**Problem to solve:** Your answer is the lines below, exactly, from the one that contains "-- ==== Sys2Proof/Laws/Lookup.lean" through the one that contains "simp [put, look]", both included.

**Extracted data entries:**
━━━

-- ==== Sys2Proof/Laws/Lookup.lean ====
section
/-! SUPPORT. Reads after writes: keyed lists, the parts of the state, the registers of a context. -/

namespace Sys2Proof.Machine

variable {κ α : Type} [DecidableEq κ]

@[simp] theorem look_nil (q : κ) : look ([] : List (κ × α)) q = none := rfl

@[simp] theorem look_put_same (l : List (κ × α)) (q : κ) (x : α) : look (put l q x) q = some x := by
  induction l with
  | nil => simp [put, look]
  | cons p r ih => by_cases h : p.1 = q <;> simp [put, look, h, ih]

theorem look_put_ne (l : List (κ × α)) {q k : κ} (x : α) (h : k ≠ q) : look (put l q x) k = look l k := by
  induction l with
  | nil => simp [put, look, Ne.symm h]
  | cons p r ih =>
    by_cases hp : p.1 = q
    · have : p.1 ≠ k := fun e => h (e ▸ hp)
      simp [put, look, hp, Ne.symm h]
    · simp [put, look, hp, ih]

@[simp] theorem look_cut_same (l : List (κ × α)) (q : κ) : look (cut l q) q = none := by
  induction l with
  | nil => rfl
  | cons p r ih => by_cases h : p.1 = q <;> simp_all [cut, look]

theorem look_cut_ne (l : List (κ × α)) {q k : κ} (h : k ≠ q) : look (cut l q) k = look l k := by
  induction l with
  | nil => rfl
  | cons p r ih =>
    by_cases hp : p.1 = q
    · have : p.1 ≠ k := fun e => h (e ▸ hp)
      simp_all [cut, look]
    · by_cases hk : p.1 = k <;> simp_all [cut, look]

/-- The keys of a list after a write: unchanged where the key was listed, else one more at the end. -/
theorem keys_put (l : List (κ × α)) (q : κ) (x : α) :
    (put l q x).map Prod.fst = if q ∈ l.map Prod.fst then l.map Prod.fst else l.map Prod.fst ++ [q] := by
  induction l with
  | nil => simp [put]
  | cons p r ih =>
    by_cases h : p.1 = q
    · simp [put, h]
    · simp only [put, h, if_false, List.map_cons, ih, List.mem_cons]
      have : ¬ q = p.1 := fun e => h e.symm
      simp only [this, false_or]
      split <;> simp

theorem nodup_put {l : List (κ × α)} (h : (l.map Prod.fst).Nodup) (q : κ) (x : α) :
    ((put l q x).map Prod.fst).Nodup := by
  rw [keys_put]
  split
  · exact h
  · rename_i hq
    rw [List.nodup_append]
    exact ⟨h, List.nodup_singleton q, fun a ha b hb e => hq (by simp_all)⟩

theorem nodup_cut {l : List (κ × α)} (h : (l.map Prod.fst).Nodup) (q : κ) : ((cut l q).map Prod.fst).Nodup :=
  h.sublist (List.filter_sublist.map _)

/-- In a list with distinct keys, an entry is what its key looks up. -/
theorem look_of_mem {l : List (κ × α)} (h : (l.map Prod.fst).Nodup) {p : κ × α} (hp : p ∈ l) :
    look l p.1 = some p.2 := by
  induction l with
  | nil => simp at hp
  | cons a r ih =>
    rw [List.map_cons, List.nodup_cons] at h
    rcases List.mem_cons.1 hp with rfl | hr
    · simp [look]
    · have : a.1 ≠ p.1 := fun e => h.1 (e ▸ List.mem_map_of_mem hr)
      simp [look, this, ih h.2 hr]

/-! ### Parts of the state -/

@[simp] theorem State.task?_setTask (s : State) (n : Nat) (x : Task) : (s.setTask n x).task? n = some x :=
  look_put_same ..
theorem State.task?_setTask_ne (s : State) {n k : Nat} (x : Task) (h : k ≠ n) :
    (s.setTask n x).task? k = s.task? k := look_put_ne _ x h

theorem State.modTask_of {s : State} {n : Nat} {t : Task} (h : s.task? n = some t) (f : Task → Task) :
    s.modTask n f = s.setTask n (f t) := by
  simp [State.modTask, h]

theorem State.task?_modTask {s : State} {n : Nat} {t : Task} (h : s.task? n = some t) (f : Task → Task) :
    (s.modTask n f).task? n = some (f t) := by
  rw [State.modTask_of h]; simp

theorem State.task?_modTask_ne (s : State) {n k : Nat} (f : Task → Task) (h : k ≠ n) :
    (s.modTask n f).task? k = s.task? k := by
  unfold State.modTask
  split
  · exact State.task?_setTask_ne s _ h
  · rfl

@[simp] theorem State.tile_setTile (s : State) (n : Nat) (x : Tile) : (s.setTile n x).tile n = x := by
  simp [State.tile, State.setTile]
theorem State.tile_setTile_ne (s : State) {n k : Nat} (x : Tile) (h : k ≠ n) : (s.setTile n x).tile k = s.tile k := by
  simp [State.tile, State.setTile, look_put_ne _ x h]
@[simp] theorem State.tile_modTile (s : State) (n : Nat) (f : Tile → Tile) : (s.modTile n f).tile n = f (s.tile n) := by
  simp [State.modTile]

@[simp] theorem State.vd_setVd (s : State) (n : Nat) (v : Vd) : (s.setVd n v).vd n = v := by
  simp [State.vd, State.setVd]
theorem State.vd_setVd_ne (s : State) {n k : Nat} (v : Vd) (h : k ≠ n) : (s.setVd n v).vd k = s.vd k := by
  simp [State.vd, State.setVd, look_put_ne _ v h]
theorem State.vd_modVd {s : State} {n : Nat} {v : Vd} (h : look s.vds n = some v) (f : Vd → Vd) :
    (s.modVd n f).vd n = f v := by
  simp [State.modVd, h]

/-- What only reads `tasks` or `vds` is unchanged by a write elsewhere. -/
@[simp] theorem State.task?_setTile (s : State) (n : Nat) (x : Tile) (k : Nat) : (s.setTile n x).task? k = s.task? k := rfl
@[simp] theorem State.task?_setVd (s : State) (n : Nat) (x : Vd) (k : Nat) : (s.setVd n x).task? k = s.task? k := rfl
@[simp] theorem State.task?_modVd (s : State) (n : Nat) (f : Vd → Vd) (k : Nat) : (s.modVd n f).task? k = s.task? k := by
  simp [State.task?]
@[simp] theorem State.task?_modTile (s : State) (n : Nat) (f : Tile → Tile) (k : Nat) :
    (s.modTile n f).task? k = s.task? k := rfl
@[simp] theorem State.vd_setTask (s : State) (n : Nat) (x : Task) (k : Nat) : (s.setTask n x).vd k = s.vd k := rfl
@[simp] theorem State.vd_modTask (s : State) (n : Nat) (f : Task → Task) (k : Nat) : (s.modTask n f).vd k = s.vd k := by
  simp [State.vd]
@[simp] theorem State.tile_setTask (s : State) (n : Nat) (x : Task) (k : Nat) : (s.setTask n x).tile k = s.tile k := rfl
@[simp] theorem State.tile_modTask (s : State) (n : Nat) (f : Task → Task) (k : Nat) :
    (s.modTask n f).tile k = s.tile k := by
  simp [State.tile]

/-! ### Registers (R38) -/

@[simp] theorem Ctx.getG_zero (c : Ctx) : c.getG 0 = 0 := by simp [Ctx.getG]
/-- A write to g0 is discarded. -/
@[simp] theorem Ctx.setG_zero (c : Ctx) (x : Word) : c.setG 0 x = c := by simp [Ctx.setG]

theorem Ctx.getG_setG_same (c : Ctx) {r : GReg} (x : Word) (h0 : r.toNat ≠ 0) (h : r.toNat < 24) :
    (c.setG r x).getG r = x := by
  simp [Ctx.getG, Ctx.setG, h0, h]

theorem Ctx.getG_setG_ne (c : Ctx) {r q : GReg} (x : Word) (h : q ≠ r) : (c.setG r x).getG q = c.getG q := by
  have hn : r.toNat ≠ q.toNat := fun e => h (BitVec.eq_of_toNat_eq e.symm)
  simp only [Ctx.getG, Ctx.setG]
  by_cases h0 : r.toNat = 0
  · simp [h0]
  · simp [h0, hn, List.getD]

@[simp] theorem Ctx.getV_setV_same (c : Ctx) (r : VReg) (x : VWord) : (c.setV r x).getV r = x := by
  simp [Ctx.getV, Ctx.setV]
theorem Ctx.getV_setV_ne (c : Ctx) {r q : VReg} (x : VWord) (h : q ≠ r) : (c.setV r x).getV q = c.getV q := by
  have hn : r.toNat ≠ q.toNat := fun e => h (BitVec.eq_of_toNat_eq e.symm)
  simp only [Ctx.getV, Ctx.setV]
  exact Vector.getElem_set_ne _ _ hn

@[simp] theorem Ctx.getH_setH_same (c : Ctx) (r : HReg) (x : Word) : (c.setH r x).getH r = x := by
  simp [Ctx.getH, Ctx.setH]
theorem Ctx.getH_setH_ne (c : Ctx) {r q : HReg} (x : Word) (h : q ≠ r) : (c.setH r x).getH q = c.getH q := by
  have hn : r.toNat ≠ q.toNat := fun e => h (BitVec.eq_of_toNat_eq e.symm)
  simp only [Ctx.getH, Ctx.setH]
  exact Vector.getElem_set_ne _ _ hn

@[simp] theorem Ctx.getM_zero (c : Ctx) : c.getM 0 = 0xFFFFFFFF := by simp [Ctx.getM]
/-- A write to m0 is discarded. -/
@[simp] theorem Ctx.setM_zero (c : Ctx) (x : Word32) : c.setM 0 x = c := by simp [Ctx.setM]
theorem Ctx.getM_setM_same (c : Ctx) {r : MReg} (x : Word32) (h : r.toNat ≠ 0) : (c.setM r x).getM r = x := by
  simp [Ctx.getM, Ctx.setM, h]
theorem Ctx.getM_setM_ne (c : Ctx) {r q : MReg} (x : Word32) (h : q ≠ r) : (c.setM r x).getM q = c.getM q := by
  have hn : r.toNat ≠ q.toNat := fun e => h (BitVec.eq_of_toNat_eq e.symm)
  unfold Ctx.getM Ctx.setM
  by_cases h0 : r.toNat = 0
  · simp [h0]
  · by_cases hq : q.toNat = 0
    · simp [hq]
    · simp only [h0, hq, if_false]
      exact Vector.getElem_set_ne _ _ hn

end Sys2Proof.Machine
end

━━━

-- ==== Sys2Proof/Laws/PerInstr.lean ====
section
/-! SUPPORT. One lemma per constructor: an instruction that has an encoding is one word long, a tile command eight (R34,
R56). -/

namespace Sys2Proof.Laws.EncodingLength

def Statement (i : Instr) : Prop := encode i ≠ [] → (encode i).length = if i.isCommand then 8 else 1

━━━

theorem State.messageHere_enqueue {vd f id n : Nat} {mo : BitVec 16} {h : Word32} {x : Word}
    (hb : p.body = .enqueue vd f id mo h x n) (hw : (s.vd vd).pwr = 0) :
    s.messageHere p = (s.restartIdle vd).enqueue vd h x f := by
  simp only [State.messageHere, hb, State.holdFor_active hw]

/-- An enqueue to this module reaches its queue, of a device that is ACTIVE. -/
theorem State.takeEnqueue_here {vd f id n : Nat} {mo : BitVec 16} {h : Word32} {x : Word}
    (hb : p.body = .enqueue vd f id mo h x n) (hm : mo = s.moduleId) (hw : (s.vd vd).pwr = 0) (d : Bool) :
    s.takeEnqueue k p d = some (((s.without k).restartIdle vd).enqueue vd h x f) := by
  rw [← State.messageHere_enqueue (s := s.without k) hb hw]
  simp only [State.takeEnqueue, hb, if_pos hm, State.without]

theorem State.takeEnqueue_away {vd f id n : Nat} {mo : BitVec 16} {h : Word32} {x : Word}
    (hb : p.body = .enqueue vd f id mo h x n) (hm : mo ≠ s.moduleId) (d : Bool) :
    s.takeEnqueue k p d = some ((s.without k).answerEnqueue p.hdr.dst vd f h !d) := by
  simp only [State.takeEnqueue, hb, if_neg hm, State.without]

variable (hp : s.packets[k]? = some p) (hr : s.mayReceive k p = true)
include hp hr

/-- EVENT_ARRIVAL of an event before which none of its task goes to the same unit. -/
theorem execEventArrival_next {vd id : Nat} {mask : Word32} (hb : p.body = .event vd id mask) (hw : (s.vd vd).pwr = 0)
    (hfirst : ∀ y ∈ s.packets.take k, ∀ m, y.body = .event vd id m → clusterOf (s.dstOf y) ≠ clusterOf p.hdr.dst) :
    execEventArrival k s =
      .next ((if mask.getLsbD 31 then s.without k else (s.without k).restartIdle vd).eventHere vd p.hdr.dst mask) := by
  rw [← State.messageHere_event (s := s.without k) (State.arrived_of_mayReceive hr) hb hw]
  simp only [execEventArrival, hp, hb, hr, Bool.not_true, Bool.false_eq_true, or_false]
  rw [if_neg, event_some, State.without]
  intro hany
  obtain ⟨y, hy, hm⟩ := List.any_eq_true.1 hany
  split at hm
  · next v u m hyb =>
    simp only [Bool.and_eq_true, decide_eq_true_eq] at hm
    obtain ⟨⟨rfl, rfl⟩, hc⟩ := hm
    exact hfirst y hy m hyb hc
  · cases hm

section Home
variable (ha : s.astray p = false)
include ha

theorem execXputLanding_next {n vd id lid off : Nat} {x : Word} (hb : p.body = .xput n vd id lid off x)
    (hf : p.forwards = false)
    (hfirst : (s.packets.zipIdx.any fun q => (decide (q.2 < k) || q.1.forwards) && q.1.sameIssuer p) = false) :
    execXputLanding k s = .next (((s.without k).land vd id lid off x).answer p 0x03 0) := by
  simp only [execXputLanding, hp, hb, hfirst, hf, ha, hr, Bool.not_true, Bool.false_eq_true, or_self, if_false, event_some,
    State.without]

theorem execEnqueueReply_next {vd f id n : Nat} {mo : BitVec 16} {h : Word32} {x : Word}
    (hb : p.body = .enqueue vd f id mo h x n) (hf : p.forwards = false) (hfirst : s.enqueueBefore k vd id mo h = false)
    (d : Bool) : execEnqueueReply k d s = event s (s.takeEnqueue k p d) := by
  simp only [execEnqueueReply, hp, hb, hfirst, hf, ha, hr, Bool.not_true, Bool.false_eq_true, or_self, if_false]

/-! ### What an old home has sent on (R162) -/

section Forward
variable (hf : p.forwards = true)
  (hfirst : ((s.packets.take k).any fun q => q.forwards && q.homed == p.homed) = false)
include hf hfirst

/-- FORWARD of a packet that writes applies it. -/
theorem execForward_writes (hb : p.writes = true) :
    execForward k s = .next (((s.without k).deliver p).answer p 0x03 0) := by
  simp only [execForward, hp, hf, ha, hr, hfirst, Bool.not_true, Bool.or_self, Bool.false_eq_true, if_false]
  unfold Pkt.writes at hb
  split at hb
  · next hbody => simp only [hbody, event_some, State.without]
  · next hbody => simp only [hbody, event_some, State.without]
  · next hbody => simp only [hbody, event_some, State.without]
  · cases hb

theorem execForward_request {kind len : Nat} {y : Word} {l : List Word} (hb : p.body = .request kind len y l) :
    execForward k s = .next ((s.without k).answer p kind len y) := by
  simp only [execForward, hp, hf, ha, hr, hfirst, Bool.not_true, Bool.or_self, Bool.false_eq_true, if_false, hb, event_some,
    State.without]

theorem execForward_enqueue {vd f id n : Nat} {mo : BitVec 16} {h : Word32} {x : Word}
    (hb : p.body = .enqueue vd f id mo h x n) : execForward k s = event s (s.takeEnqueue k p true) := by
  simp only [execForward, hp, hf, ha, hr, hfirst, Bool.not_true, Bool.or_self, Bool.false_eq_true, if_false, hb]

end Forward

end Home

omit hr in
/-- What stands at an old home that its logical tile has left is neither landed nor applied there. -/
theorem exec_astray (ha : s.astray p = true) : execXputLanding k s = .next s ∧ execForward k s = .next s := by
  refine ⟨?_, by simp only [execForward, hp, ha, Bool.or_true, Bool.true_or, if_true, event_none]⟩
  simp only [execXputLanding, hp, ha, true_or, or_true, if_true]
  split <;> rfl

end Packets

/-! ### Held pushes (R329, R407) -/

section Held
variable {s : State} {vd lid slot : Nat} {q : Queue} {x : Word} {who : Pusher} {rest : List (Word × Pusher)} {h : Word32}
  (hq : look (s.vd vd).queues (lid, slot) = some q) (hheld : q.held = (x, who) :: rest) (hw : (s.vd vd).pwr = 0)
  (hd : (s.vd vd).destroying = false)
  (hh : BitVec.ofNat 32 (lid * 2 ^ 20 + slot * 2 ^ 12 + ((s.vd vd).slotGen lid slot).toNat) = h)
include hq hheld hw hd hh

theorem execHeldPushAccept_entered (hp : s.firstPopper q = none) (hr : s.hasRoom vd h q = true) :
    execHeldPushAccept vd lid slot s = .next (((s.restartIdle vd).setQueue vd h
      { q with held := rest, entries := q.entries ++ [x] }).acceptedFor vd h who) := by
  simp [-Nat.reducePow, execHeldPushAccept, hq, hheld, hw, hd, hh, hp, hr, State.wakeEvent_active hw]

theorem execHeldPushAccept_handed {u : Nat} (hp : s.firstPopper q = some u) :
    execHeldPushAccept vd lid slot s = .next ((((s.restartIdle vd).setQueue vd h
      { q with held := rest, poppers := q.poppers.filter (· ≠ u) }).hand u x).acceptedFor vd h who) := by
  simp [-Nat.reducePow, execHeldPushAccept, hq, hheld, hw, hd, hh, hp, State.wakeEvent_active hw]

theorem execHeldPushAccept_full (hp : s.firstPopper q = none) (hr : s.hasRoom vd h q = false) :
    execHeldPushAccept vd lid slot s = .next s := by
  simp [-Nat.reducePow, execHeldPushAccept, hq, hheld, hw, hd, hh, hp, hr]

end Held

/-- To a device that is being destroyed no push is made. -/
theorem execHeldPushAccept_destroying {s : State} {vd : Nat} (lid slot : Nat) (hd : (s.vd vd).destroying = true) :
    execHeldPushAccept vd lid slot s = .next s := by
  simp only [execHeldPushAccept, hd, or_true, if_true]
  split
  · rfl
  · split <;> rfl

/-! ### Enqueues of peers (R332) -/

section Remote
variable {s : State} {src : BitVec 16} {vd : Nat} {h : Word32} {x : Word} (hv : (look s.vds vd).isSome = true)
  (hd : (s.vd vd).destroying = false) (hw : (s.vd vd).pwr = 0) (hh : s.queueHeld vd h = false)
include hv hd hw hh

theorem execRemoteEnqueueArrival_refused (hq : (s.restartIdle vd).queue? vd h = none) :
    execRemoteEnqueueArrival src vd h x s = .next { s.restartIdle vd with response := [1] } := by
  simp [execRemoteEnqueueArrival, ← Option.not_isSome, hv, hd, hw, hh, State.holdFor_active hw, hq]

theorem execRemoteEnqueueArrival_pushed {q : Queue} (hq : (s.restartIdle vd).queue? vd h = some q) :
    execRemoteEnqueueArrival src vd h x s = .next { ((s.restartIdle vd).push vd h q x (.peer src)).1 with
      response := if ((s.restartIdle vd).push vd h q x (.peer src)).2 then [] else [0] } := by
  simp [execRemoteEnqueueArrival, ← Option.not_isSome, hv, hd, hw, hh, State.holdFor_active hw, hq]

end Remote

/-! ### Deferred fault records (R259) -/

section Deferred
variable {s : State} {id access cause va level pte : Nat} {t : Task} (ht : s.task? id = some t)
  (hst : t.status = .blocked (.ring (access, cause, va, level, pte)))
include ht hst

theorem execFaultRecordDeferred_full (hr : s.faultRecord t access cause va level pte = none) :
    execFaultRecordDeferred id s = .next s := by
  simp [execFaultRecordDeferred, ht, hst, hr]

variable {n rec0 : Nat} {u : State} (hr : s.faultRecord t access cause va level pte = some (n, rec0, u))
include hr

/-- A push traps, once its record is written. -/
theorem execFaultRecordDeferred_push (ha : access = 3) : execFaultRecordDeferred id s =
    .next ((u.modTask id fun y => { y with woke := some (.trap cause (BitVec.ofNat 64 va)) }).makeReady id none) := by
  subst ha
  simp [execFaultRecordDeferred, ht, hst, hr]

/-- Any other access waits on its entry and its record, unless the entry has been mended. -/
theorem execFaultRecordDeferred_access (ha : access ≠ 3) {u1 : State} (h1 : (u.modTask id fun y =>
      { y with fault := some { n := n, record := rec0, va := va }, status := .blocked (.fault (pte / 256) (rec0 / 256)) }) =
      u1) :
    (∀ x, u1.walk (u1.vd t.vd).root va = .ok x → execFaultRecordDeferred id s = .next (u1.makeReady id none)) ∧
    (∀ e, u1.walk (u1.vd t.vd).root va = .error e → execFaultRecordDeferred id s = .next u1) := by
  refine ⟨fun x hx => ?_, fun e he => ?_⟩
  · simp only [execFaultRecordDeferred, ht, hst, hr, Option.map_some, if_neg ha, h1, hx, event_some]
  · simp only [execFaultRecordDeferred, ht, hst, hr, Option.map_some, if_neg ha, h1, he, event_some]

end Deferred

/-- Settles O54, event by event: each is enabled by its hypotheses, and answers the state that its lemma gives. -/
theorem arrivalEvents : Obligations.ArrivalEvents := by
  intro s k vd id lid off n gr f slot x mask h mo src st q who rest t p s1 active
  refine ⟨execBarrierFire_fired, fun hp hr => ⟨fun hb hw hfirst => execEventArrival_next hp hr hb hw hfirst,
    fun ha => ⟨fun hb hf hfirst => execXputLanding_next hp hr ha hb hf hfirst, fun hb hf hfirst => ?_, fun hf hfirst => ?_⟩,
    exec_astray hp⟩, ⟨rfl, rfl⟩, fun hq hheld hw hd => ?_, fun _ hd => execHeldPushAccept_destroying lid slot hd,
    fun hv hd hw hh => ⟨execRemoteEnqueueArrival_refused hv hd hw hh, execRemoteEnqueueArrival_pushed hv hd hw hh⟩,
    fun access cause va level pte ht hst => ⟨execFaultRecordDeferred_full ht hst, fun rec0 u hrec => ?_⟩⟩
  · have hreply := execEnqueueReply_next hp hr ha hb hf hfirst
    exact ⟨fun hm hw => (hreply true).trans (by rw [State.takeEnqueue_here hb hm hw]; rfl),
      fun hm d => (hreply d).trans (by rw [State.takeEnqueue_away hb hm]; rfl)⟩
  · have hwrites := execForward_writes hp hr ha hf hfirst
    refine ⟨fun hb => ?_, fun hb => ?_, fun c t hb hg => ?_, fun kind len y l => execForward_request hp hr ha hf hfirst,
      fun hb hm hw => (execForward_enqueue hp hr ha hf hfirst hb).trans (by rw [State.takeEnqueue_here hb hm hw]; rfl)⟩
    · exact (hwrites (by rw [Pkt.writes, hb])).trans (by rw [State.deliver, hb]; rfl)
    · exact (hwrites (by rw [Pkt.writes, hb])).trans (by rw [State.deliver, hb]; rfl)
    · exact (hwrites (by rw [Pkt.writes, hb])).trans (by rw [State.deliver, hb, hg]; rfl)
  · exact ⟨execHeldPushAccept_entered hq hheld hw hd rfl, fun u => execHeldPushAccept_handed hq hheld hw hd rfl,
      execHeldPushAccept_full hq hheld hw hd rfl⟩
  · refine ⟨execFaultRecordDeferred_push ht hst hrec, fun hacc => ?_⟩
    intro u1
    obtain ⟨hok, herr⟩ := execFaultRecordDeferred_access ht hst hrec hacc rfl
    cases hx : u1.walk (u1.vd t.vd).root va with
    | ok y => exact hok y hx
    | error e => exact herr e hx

━━━

**Problem solution:**
-- ==== Sys2Proof/Laws/Lookup.lean ====
section
/-! SUPPORT. Reads after writes: keyed lists, the parts of the state, the registers of a context. -/

namespace Sys2Proof.Machine

variable {κ α : Type} [DecidableEq κ]

@[simp] theorem look_nil (q : κ) : look ([] : List (κ × α)) q = none := rfl

@[simp] theorem look_put_same (l : List (κ × α)) (q : κ) (x : α) : look (put l q x) q = some x := by
  induction l with
  | nil => simp [put, look]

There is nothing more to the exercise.